▶ **INSTRUCTIONS FOR THE TASK**: Return, word for word, the lines of the listing below from the one with "def State.NotRefused (s" through the one with "cases h <;> rfl", and no other lines.

▶ **INFORMATION SHOWN**:
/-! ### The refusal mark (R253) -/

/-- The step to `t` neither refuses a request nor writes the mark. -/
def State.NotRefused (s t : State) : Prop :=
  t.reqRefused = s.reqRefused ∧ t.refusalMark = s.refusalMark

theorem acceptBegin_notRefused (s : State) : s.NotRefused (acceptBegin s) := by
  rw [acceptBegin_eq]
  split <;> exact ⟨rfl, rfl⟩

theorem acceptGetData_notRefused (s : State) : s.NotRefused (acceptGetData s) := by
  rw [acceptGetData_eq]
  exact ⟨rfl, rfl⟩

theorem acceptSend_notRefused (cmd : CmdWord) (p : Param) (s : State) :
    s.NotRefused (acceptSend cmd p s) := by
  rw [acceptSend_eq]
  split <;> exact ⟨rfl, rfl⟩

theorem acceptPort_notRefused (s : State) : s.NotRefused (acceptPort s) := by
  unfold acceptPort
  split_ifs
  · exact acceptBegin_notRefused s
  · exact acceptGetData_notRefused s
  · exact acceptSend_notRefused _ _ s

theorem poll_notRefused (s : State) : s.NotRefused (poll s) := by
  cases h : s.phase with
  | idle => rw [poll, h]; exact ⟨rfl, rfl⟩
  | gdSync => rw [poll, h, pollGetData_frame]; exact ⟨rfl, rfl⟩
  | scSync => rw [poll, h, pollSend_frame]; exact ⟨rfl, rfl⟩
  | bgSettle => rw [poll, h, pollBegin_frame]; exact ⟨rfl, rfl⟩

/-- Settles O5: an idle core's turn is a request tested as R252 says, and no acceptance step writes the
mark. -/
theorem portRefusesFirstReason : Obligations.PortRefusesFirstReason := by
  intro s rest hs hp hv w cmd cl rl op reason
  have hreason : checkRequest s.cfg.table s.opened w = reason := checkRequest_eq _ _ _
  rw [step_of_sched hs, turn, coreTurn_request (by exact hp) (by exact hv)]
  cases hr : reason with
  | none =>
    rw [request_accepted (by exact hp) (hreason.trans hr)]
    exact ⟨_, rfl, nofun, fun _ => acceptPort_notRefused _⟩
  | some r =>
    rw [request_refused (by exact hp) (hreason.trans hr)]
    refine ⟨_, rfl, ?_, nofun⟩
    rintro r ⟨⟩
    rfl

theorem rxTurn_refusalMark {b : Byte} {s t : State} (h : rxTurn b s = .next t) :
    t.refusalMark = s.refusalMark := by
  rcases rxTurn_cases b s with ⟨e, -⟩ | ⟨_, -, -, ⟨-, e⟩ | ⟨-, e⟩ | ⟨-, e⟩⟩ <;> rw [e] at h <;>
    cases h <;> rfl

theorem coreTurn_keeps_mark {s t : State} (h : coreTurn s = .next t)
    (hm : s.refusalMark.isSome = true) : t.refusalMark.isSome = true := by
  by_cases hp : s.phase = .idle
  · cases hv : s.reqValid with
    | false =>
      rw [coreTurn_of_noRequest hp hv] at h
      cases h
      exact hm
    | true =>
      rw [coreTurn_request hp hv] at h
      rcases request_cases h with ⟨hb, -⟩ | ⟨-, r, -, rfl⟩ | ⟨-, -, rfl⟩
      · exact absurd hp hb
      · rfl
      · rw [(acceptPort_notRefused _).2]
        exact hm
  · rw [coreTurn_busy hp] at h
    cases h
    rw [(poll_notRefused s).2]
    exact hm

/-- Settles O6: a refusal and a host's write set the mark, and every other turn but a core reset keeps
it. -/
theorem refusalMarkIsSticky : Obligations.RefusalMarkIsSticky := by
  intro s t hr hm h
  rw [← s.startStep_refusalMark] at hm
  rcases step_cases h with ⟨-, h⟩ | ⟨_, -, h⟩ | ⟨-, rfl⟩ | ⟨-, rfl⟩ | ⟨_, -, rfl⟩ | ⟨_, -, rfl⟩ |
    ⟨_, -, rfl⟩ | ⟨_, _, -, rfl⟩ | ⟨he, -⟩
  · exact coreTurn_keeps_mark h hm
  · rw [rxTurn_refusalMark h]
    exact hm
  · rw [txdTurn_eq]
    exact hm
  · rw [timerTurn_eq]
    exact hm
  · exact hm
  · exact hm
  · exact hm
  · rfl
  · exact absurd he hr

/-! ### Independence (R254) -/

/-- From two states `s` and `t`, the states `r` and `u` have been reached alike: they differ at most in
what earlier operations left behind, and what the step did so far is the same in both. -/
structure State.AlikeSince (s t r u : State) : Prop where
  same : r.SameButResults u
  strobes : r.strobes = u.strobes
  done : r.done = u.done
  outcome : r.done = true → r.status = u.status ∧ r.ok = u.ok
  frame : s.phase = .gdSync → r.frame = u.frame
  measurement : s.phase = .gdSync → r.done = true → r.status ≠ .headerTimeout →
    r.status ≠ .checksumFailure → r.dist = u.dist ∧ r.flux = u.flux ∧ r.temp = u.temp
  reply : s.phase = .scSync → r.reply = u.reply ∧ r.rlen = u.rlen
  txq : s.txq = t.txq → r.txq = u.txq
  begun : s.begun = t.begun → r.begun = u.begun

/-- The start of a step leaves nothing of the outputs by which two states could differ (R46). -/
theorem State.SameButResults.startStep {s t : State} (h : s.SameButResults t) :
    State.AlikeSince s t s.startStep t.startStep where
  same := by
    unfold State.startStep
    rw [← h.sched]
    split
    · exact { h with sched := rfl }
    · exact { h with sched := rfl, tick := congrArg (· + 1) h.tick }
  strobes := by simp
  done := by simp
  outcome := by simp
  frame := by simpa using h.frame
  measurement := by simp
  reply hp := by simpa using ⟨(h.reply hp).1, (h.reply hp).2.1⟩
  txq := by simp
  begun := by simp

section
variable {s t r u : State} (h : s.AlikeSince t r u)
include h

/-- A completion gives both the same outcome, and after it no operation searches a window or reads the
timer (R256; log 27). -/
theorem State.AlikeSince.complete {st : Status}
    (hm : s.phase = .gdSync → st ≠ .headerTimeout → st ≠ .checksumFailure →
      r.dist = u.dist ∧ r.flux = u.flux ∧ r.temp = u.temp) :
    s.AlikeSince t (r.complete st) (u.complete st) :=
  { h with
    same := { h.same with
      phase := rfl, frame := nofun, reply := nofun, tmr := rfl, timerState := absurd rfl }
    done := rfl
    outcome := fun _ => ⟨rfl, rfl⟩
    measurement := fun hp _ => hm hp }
* * *
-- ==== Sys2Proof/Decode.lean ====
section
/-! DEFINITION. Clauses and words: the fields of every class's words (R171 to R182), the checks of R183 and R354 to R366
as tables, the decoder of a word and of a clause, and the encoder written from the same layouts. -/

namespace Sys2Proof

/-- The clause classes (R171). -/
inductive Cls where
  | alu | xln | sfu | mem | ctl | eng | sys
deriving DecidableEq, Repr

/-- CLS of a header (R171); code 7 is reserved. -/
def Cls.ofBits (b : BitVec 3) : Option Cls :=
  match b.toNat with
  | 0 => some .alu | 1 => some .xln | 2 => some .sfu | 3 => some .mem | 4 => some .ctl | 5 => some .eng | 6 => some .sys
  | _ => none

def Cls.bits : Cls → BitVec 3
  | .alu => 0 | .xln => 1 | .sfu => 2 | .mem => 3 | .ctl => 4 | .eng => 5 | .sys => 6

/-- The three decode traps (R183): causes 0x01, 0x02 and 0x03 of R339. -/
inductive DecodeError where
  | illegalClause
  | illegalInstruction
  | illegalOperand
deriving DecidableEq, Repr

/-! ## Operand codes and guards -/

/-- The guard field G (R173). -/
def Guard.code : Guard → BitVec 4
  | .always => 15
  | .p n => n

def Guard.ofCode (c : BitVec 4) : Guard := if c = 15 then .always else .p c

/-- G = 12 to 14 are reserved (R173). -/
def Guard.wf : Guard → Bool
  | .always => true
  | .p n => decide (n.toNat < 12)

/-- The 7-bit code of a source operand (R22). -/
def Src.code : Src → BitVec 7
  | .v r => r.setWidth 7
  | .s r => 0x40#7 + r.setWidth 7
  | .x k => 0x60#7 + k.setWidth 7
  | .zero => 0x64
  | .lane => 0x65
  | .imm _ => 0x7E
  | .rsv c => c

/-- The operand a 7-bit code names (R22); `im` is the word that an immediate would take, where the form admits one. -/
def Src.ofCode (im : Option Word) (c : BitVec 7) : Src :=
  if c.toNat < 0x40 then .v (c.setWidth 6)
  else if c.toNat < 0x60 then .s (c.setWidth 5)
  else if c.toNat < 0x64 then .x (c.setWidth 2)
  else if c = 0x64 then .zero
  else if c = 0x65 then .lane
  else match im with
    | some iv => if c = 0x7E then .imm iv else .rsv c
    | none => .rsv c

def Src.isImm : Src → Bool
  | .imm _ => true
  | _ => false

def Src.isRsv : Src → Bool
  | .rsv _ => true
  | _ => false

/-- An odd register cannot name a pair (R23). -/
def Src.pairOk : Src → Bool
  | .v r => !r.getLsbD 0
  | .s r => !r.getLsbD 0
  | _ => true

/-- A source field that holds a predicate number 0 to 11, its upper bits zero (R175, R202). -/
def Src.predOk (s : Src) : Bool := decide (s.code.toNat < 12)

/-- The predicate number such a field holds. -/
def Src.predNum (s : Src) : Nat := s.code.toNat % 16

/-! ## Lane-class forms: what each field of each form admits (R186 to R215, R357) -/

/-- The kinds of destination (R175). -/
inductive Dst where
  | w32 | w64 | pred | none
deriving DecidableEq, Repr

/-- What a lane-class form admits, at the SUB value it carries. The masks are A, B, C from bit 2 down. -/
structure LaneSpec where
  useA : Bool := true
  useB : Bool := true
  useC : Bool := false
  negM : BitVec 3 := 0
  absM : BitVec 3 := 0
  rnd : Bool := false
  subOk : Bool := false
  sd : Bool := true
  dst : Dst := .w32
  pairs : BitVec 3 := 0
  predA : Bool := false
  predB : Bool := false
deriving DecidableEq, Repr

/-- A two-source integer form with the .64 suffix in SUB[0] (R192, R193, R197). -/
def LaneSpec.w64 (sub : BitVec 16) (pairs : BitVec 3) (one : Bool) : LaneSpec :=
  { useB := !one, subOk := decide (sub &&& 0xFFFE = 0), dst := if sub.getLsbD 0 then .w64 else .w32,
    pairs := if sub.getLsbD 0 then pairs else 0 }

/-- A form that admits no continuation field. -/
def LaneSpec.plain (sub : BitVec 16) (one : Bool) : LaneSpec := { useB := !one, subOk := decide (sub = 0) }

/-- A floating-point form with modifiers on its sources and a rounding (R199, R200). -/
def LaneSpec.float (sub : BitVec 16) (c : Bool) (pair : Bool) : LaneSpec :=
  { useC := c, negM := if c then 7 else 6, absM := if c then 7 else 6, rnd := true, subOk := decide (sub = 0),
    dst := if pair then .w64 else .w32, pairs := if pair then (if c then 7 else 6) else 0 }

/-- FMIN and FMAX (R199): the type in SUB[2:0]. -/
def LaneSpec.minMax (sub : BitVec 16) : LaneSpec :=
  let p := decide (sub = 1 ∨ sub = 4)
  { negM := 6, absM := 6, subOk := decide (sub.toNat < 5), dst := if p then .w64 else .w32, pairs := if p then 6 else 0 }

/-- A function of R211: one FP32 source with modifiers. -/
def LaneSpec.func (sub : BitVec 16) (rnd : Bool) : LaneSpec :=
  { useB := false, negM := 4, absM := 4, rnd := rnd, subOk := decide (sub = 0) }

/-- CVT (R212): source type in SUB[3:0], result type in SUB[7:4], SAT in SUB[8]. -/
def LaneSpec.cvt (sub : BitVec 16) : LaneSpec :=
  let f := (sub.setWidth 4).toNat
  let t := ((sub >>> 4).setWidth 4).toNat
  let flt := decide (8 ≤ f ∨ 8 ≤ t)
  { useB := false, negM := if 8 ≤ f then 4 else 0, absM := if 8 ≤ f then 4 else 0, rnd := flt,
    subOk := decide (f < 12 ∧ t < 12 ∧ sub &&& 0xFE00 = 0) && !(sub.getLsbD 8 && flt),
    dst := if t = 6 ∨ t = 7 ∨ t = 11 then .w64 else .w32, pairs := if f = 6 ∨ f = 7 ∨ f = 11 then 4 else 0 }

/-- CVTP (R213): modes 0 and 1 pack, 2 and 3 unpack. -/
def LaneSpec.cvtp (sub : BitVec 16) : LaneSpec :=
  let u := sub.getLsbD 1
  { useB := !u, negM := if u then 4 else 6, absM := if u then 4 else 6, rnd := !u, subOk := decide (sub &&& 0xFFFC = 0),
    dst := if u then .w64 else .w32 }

▶ **OUTPUT BELOW**:
def State.NotRefused (s t : State) : Prop :=
  t.reqRefused = s.reqRefused ∧ t.refusalMark = s.refusalMark

theorem acceptBegin_notRefused (s : State) : s.NotRefused (acceptBegin s) := by
  rw [acceptBegin_eq]
  split <;> exact ⟨rfl, rfl⟩

theorem acceptGetData_notRefused (s : State) : s.NotRefused (acceptGetData s) := by
  rw [acceptGetData_eq]
  exact ⟨rfl, rfl⟩

theorem acceptSend_notRefused (cmd : CmdWord) (p : Param) (s : State) :
    s.NotRefused (acceptSend cmd p s) := by
  rw [acceptSend_eq]
  split <;> exact ⟨rfl, rfl⟩

theorem acceptPort_notRefused (s : State) : s.NotRefused (acceptPort s) := by
  unfold acceptPort
  split_ifs
  · exact acceptBegin_notRefused s
  · exact acceptGetData_notRefused s
  · exact acceptSend_notRefused _ _ s

theorem poll_notRefused (s : State) : s.NotRefused (poll s) := by
  cases h : s.phase with
  | idle => rw [poll, h]; exact ⟨rfl, rfl⟩
  | gdSync => rw [poll, h, pollGetData_frame]; exact ⟨rfl, rfl⟩
  | scSync => rw [poll, h, pollSend_frame]; exact ⟨rfl, rfl⟩
  | bgSettle => rw [poll, h, pollBegin_frame]; exact ⟨rfl, rfl⟩

/-- Settles O5: an idle core's turn is a request tested as R252 says, and no acceptance step writes the
mark. -/
theorem portRefusesFirstReason : Obligations.PortRefusesFirstReason := by
  intro s rest hs hp hv w cmd cl rl op reason
  have hreason : checkRequest s.cfg.table s.opened w = reason := checkRequest_eq _ _ _
  rw [step_of_sched hs, turn, coreTurn_request (by exact hp) (by exact hv)]
  cases hr : reason with
  | none =>
    rw [request_accepted (by exact hp) (hreason.trans hr)]
    exact ⟨_, rfl, nofun, fun _ => acceptPort_notRefused _⟩
  | some r =>
    rw [request_refused (by exact hp) (hreason.trans hr)]
    refine ⟨_, rfl, ?_, nofun⟩
    rintro r ⟨⟩
    rfl

theorem rxTurn_refusalMark {b : Byte} {s t : State} (h : rxTurn b s = .next t) :
    t.refusalMark = s.refusalMark := by
  rcases rxTurn_cases b s with ⟨e, -⟩ | ⟨_, -, -, ⟨-, e⟩ | ⟨-, e⟩ | ⟨-, e⟩⟩ <;> rw [e] at h <;>
    cases h <;> rfl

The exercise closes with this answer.